The recruiting didn't end there. In the weeks leading up to those Olympics, the search for players continued until only about a half-dozen members of the original team were left.

And yet this ragtag group assembled on the fly, with a roster that was juggled right up until the time they boarded the ship for Europe, captured one of only two Olympic gold medals Canada would win over the next 50 years.

"We weren't the best hockey team in the world, but we were a good senior team," Dowey said. "And the more we stayed together and did what [head coach] Frank Boucher said, the better we played."

Dowey came to Watson's attention shortly after he recruited two other players from the Toronto senior league, Walter Halder and George Mara, two NHL-calibre additions who proved to be the team's best players.

"Those two had been offered contracts by the New York Rangers but they turned them down because they wanted no-trade contracts," said Pete Leichnitz, 82, a centre who wound up giving up his Olympic ice time to the new recruits. "They arrived a week or two before we left. The goalie we had, Dick Ball, failed a medical. They were frantic looking for a goalie. Mara and Halder said, ‘Go after Dowey, he's the second-best goalie in Toronto. And the first is [Leafs starter] Turk Broda.'."

The challenges for the RCAF Flyers didn't end with the frantic manner in which the team had been assembled.

In Europe, the Canadians experienced a completely different brand of hockey than they'd been used to at home.
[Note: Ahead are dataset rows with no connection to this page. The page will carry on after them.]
-- ==== Sys2Proof/Laws/State.lean ====
section
/-! SUPPORT. One lemma per field per state update, each true by rfl, so that no proof unfolds a record update. -/

namespace Sys2Proof.Machine.State

variable (s : State)

@[simp] theorem emit_cfg (e : OutEvent) : (emit e s).cfg = s.cfg := rfl
@[simp] theorem emit_bits (e : OutEvent) : (emit e s).bits = s.bits := rfl
@[simp] theorem emit_msgNext (e : OutEvent) : (emit e s).msgNext = s.msgNext := rfl
@[simp] theorem emit_ctrl (e : OutEvent) : (emit e s).ctrl = s.ctrl := rfl
@[simp] theorem emit_status (e : OutEvent) : (emit e s).status = s.status := rfl
@[simp] theorem emit_rsp (e : OutEvent) : (emit e s).rsp = s.rsp := rfl
@[simp] theorem emit_stepOut (e : OutEvent) : (emit e s).stepOut = s.stepOut := rfl
@[simp] theorem emit_hostIn (e : OutEvent) : (emit e s).hostIn = s.hostIn := rfl
@[simp] theorem emit_hostDraws (e : OutEvent) : (emit e s).hostDraws = s.hostDraws := rfl
@[simp] theorem emit_sampleIn (e : OutEvent) : (emit e s).sampleIn = s.sampleIn := rfl
@[simp] theorem emit_sampleDraws (e : OutEvent) : (emit e s).sampleDraws = s.sampleDraws := rfl
@[simp] theorem emit_out (e : OutEvent) : (emit e s).out = s.out ++ [e] := rfl

@[simp] theorem wait_cfg (t : Nat) : (wait t s).cfg = s.cfg := rfl
@[simp] theorem wait_bits (t : Nat) : (wait t s).bits = s.bits := rfl
@[simp] theorem wait_msgNext (t : Nat) : (wait t s).msgNext = s.msgNext := rfl
@[simp] theorem wait_ctrl (t : Nat) : (wait t s).ctrl = s.ctrl := rfl
@[simp] theorem wait_status (t : Nat) : (wait t s).status = s.status := rfl
@[simp] theorem wait_rsp (t : Nat) : (wait t s).rsp = s.rsp := rfl
@[simp] theorem wait_stepOut (t : Nat) : (wait t s).stepOut = s.stepOut := rfl
@[simp] theorem wait_hostIn (t : Nat) : (wait t s).hostIn = s.hostIn := rfl
@[simp] theorem wait_hostDraws (t : Nat) : (wait t s).hostDraws = s.hostDraws := rfl
@[simp] theorem wait_sampleIn (t : Nat) : (wait t s).sampleIn = s.sampleIn := rfl
@[simp] theorem wait_sampleDraws (t : Nat) : (wait t s).sampleDraws = s.sampleDraws := rfl
@[simp] theorem wait_out (t : Nat) : (wait t s).out = s.out ++ [.wait t] := rfl

@[simp] theorem driveStep_cfg (level : Bool) : (driveStep level s).cfg = s.cfg := rfl
@[simp] theorem driveStep_bits (level : Bool) : (driveStep level s).bits = s.bits := rfl
@[simp] theorem driveStep_msgNext (level : Bool) : (driveStep level s).msgNext = s.msgNext := rfl
@[simp] theorem driveStep_ctrl (level : Bool) : (driveStep level s).ctrl = s.ctrl := rfl
@[simp] theorem driveStep_status (level : Bool) : (driveStep level s).status = s.status := rfl
@[simp] theorem driveStep_rsp (level : Bool) : (driveStep level s).rsp = s.rsp := rfl
@[simp] theorem driveStep_stepOut (level : Bool) : (driveStep level s).stepOut = level := rfl
@[simp] theorem driveStep_hostIn (level : Bool) : (driveStep level s).hostIn = s.hostIn := rfl
@[simp] theorem driveStep_hostDraws (level : Bool) : (driveStep level s).hostDraws = s.hostDraws := rfl
@[simp] theorem driveStep_sampleIn (level : Bool) : (driveStep level s).sampleIn = s.sampleIn := rfl
@[simp] theorem driveStep_sampleDraws (level : Bool) : (driveStep level s).sampleDraws = s.sampleDraws := rfl
@[simp] theorem driveStep_out (level : Bool) : (driveStep level s).out = s.out ++ [.step level] := rfl

@[simp] theorem emitPulse_cfg : (emitPulse s).cfg = s.cfg := rfl
@[simp] theorem emitPulse_bits : (emitPulse s).bits = s.bits := rfl
@[simp] theorem emitPulse_msgNext : (emitPulse s).msgNext = s.msgNext := rfl
@[simp] theorem emitPulse_ctrl : (emitPulse s).ctrl = s.ctrl := rfl
@[simp] theorem emitPulse_status : (emitPulse s).status = s.status := rfl
@[simp] theorem emitPulse_rsp : (emitPulse s).rsp = s.rsp := rfl
@[simp] theorem emitPulse_stepOut : (emitPulse s).stepOut = false := rfl
@[simp] theorem emitPulse_hostIn : (emitPulse s).hostIn = s.hostIn := rfl
@[simp] theorem emitPulse_hostDraws : (emitPulse s).hostDraws = s.hostDraws := rfl
@[simp] theorem emitPulse_sampleIn : (emitPulse s).sampleIn = s.sampleIn := rfl
@[simp] theorem emitPulse_sampleDraws : (emitPulse s).sampleDraws = s.sampleDraws := rfl
@[simp] theorem emitPulse_out : (emitPulse s).out = s.out ++ [.step true] ++ [.wait s.cfg.pulseWidth] ++ [.step false] := rfl

@[simp] theorem setReg_cfg (i : Nat) (r : BitRegs) : (setReg i r s).cfg = s.cfg := rfl
@[simp] theorem setReg_bits (i : Nat) (r : BitRegs) : (setReg i r s).bits = s.bits.set i r := rfl
@[simp] theorem setReg_msgNext (i : Nat) (r : BitRegs) : (setReg i r s).msgNext = s.msgNext := rfl
@[simp] theorem setReg_ctrl (i : Nat) (r : BitRegs) : (setReg i r s).ctrl = s.ctrl := rfl
@[simp] theorem setReg_status (i : Nat) (r : BitRegs) : (setReg i r s).status = s.status := rfl
@[simp] theorem setReg_rsp (i : Nat) (r : BitRegs) : (setReg i r s).rsp = s.rsp := rfl
@[simp] theorem setReg_stepOut (i : Nat) (r : BitRegs) : (setReg i r s).stepOut = s.stepOut := rfl
@[simp] theorem setReg_hostIn (i : Nat) (r : BitRegs) : (setReg i r s).hostIn = s.hostIn := rfl
@[simp] theorem setReg_hostDraws (i : Nat) (r : BitRegs) : (setReg i r s).hostDraws = s.hostDraws := rfl
@[simp] theorem setReg_sampleIn (i : Nat) (r : BitRegs) : (setReg i r s).sampleIn = s.sampleIn := rfl
@[simp] theorem setReg_sampleDraws (i : Nat) (r : BitRegs) : (setReg i r s).sampleDraws = s.sampleDraws := rfl
@[simp] theorem setReg_out (i : Nat) (r : BitRegs) : (setReg i r s).out = s.out := rfl

@[simp] theorem showClutches_cfg : (showClutches s).cfg = s.cfg := rfl
@[simp] theorem showClutches_bits : (showClutches s).bits = s.bits := rfl
@[simp] theorem showClutches_msgNext : (showClutches s).msgNext = s.msgNext := rfl
@[simp] theorem showClutches_ctrl : (showClutches s).ctrl = s.ctrl := rfl
@[simp] theorem showClutches_status : (showClutches s).status = s.status := rfl
@[simp] theorem showClutches_rsp : (showClutches s).rsp = s.rsp := rfl
@[simp] theorem showClutches_stepOut : (showClutches s).stepOut = s.stepOut := rfl
@[simp] theorem showClutches_hostIn : (showClutches s).hostIn = s.hostIn := rfl
@[simp] theorem showClutches_hostDraws : (showClutches s).hostDraws = s.hostDraws := rfl
@[simp] theorem showClutches_sampleIn : (showClutches s).sampleIn = s.sampleIn := rfl
@[simp] theorem showClutches_sampleDraws : (showClutches s).sampleDraws = s.sampleDraws := rfl
@[simp] theorem showClutches_out : (showClutches s).out = s.out ++ [.clutchEn s.clutchLevels] := rfl

@[simp] theorem setClutch_cfg (i : Nat) (need : Bool) : (setClutch i need s).cfg = s.cfg := rfl
@[simp] theorem setClutch_bits (i : Nat) (need : Bool) : (setClutch i need s).bits = s.bits.set i { s.reg i with clutch := need } := rfl
@[simp] theorem setClutch_msgNext (i : Nat) (need : Bool) : (setClutch i need s).msgNext = s.msgNext := rfl
@[simp] theorem setClutch_ctrl (i : Nat) (need : Bool) : (setClutch i need s).ctrl = s.ctrl := rfl
@[simp] theorem setClutch_status (i : Nat) (need : Bool) : (setClutch i need s).status = s.status := rfl
@[simp] theorem setClutch_rsp (i : Nat) (need : Bool) : (setClutch i need s).rsp = s.rsp := rfl
@[simp] theorem setClutch_stepOut (i : Nat) (need : Bool) : (setClutch i need s).stepOut = s.stepOut := rfl
@[simp] theorem setClutch_hostIn (i : Nat) (need : Bool) : (setClutch i need s).hostIn = s.hostIn := rfl
@[simp] theorem setClutch_hostDraws (i : Nat) (need : Bool) : (setClutch i need s).hostDraws = s.hostDraws := rfl
@[simp] theorem setClutch_sampleIn (i : Nat) (need : Bool) : (setClutch i need s).sampleIn = s.sampleIn := rfl
@[simp] theorem setClutch_sampleDraws (i : Nat) (need : Bool) : (setClutch i need s).sampleDraws = s.sampleDraws := rfl
@[simp] theorem setClutch_out (i : Nat) (need : Bool) : (setClutch i need s).out = s.out ++ [.clutchEn (s.setReg i { s.reg i with clutch := need }).clutchLevels] := rfl

@[simp] theorem setClutches_cfg (needs : List Bool) : (setClutches needs s).cfg = s.cfg := rfl
@[simp] theorem setClutches_bits (needs : List Bool) : (setClutches needs s).bits = List.zipWith (fun r need => { r with clutch := need }) s.bits needs := rfl
@[simp] theorem setClutches_msgNext (needs : List Bool) : (setClutches needs s).msgNext = s.msgNext := rfl
@[simp] theorem setClutches_ctrl (needs : List Bool) : (setClutches needs s).ctrl = s.ctrl := rfl
@[simp] theorem setClutches_status (needs : List Bool) : (setClutches needs s).status = s.status := rfl
@[simp] theorem setClutches_rsp (needs : List Bool) : (setClutches needs s).rsp = s.rsp := rfl
@[simp] theorem setClutches_stepOut (needs : List Bool) : (setClutches needs s).stepOut = s.stepOut := rfl
@[simp] theorem setClutches_hostIn (needs : List Bool) : (setClutches needs s).hostIn = s.hostIn := rfl
@[simp] theorem setClutches_hostDraws (needs : List Bool) : (setClutches needs s).hostDraws = s.hostDraws := rfl
@[simp] theorem setClutches_sampleIn (needs : List Bool) : (setClutches needs s).sampleIn = s.sampleIn := rfl
@[simp] theorem setClutches_sampleDraws (needs : List Bool) : (setClutches needs s).sampleDraws = s.sampleDraws := rfl
@[simp] theorem setClutches_out (needs : List Bool) : (setClutches needs s).out = s.out ++ [.clutchEn ((List.zipWith (fun r need => { r with clutch := need }) s.bits needs).map (·.clutch))] := rfl

@[simp] theorem respond_cfg (v : Word) : (respond v s).cfg = s.cfg := rfl
@[simp] theorem respond_bits (v : Word) : (respond v s).bits = s.bits := rfl
@[simp] theorem respond_msgNext (v : Word) : (respond v s).msgNext = s.msgNext := rfl
@[simp] theorem respond_ctrl (v : Word) : (respond v s).ctrl = s.ctrl := rfl
@[simp] theorem respond_status (v : Word) : (respond v s).status = s.status := rfl
@[simp] theorem respond_rsp (v : Word) : (respond v s).rsp = v := rfl
@[simp] theorem respond_stepOut (v : Word) : (respond v s).stepOut = s.stepOut := rfl
@[simp] theorem respond_hostIn (v : Word) : (respond v s).hostIn = s.hostIn := rfl
@[simp] theorem respond_hostDraws (v : Word) : (respond v s).hostDraws = s.hostDraws := rfl
@[simp] theorem respond_sampleIn (v : Word) : (respond v s).sampleIn = s.sampleIn := rfl
@[simp] theorem respond_sampleDraws (v : Word) : (respond v s).sampleDraws = s.sampleDraws := rfl
@[simp] theorem respond_out (v : Word) : (respond v s).out = s.out ++ [.cmdDone] := rfl

@[simp] theorem reject_cfg (e : CmdError) : (reject e s).cfg = s.cfg := rfl
@[simp] theorem reject_bits (e : CmdError) : (reject e s).bits = s.bits := rfl
@[simp] theorem reject_msgNext (e : CmdError) : (reject e s).msgNext = s.msgNext := rfl
@[simp] theorem reject_ctrl (e : CmdError) : (reject e s).ctrl = s.ctrl := rfl
@[simp] theorem reject_status (e : CmdError) : (reject e s).status = statusRejected s.status (errCode e) := rfl
@[simp] theorem reject_rsp (e : CmdError) : (reject e s).rsp = 0xFFFFFFFF#32 := rfl
@[simp] theorem reject_stepOut (e : CmdError) : (reject e s).stepOut = s.stepOut := rfl
@[simp] theorem reject_hostIn (e : CmdError) : (reject e s).hostIn = s.hostIn := rfl
@[simp] theorem reject_hostDraws (e : CmdError) : (reject e s).hostDraws = s.hostDraws := rfl
@[simp] theorem reject_sampleIn (e : CmdError) : (reject e s).sampleIn = s.sampleIn := rfl
@[simp] theorem reject_sampleDraws (e : CmdError) : (reject e s).sampleDraws = s.sampleDraws := rfl
@[simp] theorem reject_out (e : CmdError) : (reject e s).out = s.out ++ [.cmdDone] := rfl

@[simp] theorem consumeSamples_cfg : (consumeSamples s).cfg = s.cfg := rfl
@[simp] theorem consumeSamples_bits : (consumeSamples s).bits = s.bits := rfl
@[simp] theorem consumeSamples_msgNext : (consumeSamples s).msgNext = s.msgNext := rfl
@[simp] theorem consumeSamples_ctrl : (consumeSamples s).ctrl = s.ctrl := rfl
@[simp] theorem consumeSamples_status : (consumeSamples s).status = s.status := rfl
@[simp] theorem consumeSamples_rsp : (consumeSamples s).rsp = s.rsp := rfl
@[simp] theorem consumeSamples_stepOut : (consumeSamples s).stepOut = s.stepOut := rfl
@[simp] theorem consumeSamples_hostIn : (consumeSamples s).hostIn = s.hostIn := rfl
@[simp] theorem consumeSamples_hostDraws : (consumeSamples s).hostDraws = s.hostDraws := rfl
@[simp] theorem consumeSamples_sampleIn : (consumeSamples s).sampleIn = s.sampleIn.tail := rfl
@[simp] theorem consumeSamples_sampleDraws : (consumeSamples s).sampleDraws = s.sampleDraws + 1 := rfl
@[simp] theorem consumeSamples_out : (consumeSamples s).out = s.out := rfl

@[simp] theorem openBoundary_cfg : (openBoundary s).cfg = s.cfg := rfl
@[simp] theorem openBoundary_bits : (openBoundary s).bits = s.bits := rfl
@[simp] theorem openBoundary_msgNext : (openBoundary s).msgNext = s.msgNext := rfl
@[simp] theorem openBoundary_ctrl : (openBoundary s).ctrl = s.ctrl := rfl
@[simp] theorem openBoundary_status : (openBoundary s).status = s.status := rfl
@[simp] theorem openBoundary_rsp : (openBoundary s).rsp = s.rsp := rfl
@[simp] theorem openBoundary_stepOut : (openBoundary s).stepOut = s.stepOut := rfl
@[simp] theorem openBoundary_hostIn : (openBoundary s).hostIn = s.hostIn.tail := rfl
@[simp] theorem openBoundary_hostDraws : (openBoundary s).hostDraws = s.hostDraws + 1 := rfl
@[simp] theorem openBoundary_sampleIn : (openBoundary s).sampleIn = s.sampleIn := rfl
@[simp] theorem openBoundary_sampleDraws : (openBoundary s).sampleDraws = s.sampleDraws := rfl
@[simp] theorem openBoundary_out : (openBoundary s).out = [] := rfl

@[simp] theorem boundaryInput_presentWord (w : Word) :
    (s.presentWord w).boundaryInput = { rst := false, cmdValid := true, cmd := w } := rfl

theorem openBoundary_presentWord (w : Word) :
    (s.presentWord w).openBoundary = s.openBoundary := rfl

@[simp] theorem applyReset_cfg : s.applyReset.cfg = s.cfg := rfl

@[simp] theorem resetWith_cfg (c : Config) : (resetWith c).cfg = c := rfl

@[simp] theorem resetWith_bits (c : Config) :
    (resetWith c).bits = c.bits.map fun _ => BitRegs.resetWith c.sensReset := rfl

end Sys2Proof.Machine.State
end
"The games were all played outside," Gilpin said. "And there were games where we had to clear the ice every 10 minutes it was snowing so hard."

Even more challenging were the foreign rules the Canadians encountered, such as one that penalized goaltenders for playing the puck - sending them off the ice to serve penalties. And another that banned body checking outside on the opposition's side of the ice.

"There weren't any Canadian officials," Dowey said. "They were all European and we got the idea they knew someone and were having a good two weeks at the Olympics."

Playing a tight checking style and backstopped by Dowey's play in goal, the Canadians played a series of exhibition games in Europe and began to jell. When the Games began, the Canadians took flight, with Dowey leading the way with five shutouts and a goals-against average of 0.62.

"We went over under a real cloud," recalled 87-year-old Roy Forbes, who played defence for Canada. "There wasn't a paper in the country that gave us a chance of winning a medal, never mind a gold medal, so it didn't help your self-esteem."

"No one knew what European teams would be like because it was after the war. When we got over there and won a couple of exhibition games, playing some teams with a lot of Canadians, I thought we wouldn't do too badly. I don't think we went over there thinking we'd get gold medals, but we built confidence and came back with them."